Sir Rivalen gritted his teeth, knowing that there was no escape.
He wasn’t really afraid of death, as long as it was for a noble cause. However… becoming one of these things, being used to harm his fellow knights…
It seemed too vile.
He looked down, at his bloodied reflection in the water, and whispered quietly: “…I’ll have to make sure that my body is entirely destroyed, then.”
His voice was weak, but full of resolve.
The enemies were drawing near…
Before Saint Rivalen could do anything, though, he felt the water grow strangely warm around him… searing, even.
Then, it suddenly seethed and surged.
A moment later, a dreadful monster rose from the lake right behind him.
It was a great fiend forged of black metal, with four long arms and infernal flames burning in his malevolent eyes. Rivers of water streamed from his polished, spiked carapace, hissing as they evaporated and turned into clouds of steam.
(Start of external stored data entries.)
-- ==== Sys2Proof/Laws/Rounding.lean ====
section
/-! SUPPORT. The one rounding: its result is the nearest pattern, an even one on a tie, hence it is monotone and leaves
representable values alone. -/

namespace Sys2Proof.Machine

/-- The rational number n / d * 2^e that is rounded. -/
def ratioVal (n d : Nat) (e : Int) : ℚ := (n : ℚ) / d * 2 ^ e

theorem two_pow_pos (e : Int) : (0 : ℚ) < 2 ^ e := by positivity

theorem zpow_split (e : Int) : (2 : ℚ) ^ e = (2 ^ e.toNat : Nat) / (2 ^ (-e).toNat : Nat) := by
  rcases le_total 0 e with h | h
  · obtain ⟨k, rfl⟩ := Int.eq_ofNat_of_zero_le h
    simp
  · obtain ⟨k, hk⟩ := Int.eq_ofNat_of_zero_le (Int.neg_nonneg_of_nonpos h)
    obtain rfl : e = -(k : Int) := by omega
    simp

/-! ### Nearest integer -/

/-- The rounded quotient is the floor where the remainder is at most half, and the next integer where it is at least
half, an exact half going to the even one. -/
theorem divNearestEven_cases (n d : Nat) :
    (divNearestEven n d = n / d ∧ 2 * (n % d) ≤ d ∧ (2 * (n % d) = d → n / d % 2 = 0)) ∨
      (divNearestEven n d = n / d + 1 ∧ d ≤ 2 * (n % d) ∧ (2 * (n % d) = d → n / d % 2 = 1)) := by
  simp only [divNearestEven]
  generalize n / d = q
  generalize n % d = r
  split
  · omega
  · split
    · omega
    · omega

/-- No integer is nearer to n / d, and an integer equally near is another only if the result is even. -/
theorem divNearestEven_nearest (n d : Nat) (hd : 0 < d) (j : Nat) :
    |(d : Int) * divNearestEven n d - n| ≤ |(d : Int) * j - n| ∧
      (|(d : Int) * divNearestEven n d - n| = |(d : Int) * j - n| → j ≠ divNearestEven n d →
        divNearestEven n d % 2 = 0) := by
  have hn : (d : Int) * (n / d : Nat) + (n % d : Nat) = n := by exact_mod_cast Nat.div_add_mod n d
  have hr : n % d < d := Nat.mod_lt n hd
  have cases := divNearestEven_cases n d
  generalize n / d = q at *
  generalize n % d = r at *
  generalize divNearestEven n d = k at *
  have below : j ≤ q → (d : Int) * j ≤ d * q ∧ (j ≠ q → (d : Int) * j ≤ d * q - d) := by
    intro h
    have h1 : (j : Int) ≤ q := by exact_mod_cast h
    refine ⟨by nlinarith, fun hne => ?_⟩
    have : (j : Int) + 1 ≤ q := by omega
    nlinarith
  have above : q + 1 ≤ j → (d : Int) * q + d ≤ d * j ∧ (j ≠ q + 1 → (d : Int) * q + 2 * d ≤ d * j) := by
    intro h
    have h1 : (q : Int) + 1 ≤ j := by exact_mod_cast h
    refine ⟨by nlinarith, fun hne => ?_⟩
    have : (q : Int) + 2 ≤ j := by omega
    nlinarith
  rcases cases with ⟨rfl, hle, htie⟩ | ⟨rfl, hle, htie⟩
  · rw [abs_of_nonpos (show (d : Int) * k - n ≤ 0 by omega)]
    rcases Nat.lt_or_ge k j with h | h
    · obtain ⟨h1, -⟩ := above h
      rw [abs_of_nonneg (show (0 : Int) ≤ d * j - n by omega)]
      omega
    · obtain ⟨h1, h2⟩ := below h
      rw [abs_of_nonpos (show (d : Int) * j - n ≤ 0 by omega)]
      refine ⟨by omega, fun _ hne => ?_⟩
      have := h2 hne
      omega
  · have hk : (d : Int) * (q + 1 : Nat) = d * q + d := by push_cast; ring
    rw [hk, abs_of_nonneg (show (0 : Int) ≤ d * q + d - n by omega)]
    rcases Nat.lt_or_ge q j with h | h
    · obtain ⟨h1, h2⟩ := above h
      rw [abs_of_nonneg (show (0 : Int) ≤ d * j - n by omega)]
      refine ⟨by omega, fun _ hne => ?_⟩
      have := h2 hne
      omega
    · obtain ⟨h1, -⟩ := below h
      rw [abs_of_nonpos (show (d : Int) * j - n ≤ 0 by omega)]
      omega

/-! ### The binade -/

theorem log2_bounds (n : Nat) (h : n ≠ 0) : 2 ^ Nat.log2 n ≤ n ∧ n < 2 ^ (Nat.log2 n + 1) :=
  ⟨Nat.log2_self_le h, Nat.lt_log2_self⟩

theorem ratio_pos {n d : Nat} (hn : 0 < n) (hd : 0 < d) : (0 : ℚ) < (n : ℚ) / d := by positivity

/-- The test of `floorLog2`: 2^l is not above n / d. -/
theorem pow_le_ratio_iff (n d : Nat) (hd : 0 < d) (l : Int) :
    (2 : ℚ) ^ l ≤ (n : ℚ) / d ↔ d * 2 ^ l.toNat ≤ n * 2 ^ (-l).toNat := by
  have h1 : (0 : ℚ) < d := by exact_mod_cast hd
  have h2 : (0 : ℚ) < (2 ^ (-l).toNat : Nat) := by positivity
  rw [zpow_split, div_le_div_iff₀ h2 h1]
  constructor
  · intro h
    have : 2 ^ l.toNat * d ≤ n * 2 ^ (-l).toNat := by exact_mod_cast h
    linarith
  · intro h
    have : 2 ^ l.toNat * d ≤ n * 2 ^ (-l).toNat := by linarith
    exact_mod_cast this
Towering above the kneeling Rivalen, the fiend looked down at Silent Stalker and the two Transcendent corpses.
Then, he opened his terrible maw and spat a mouthful of glass shards into the lake.
Saint Rivalen was momentarily befuddled.
‘What?‘
Why did it seem as though the harrowing creature had a disgruntled expression on its ferocious face?
…And why did it seem as if it had been chewing on glass?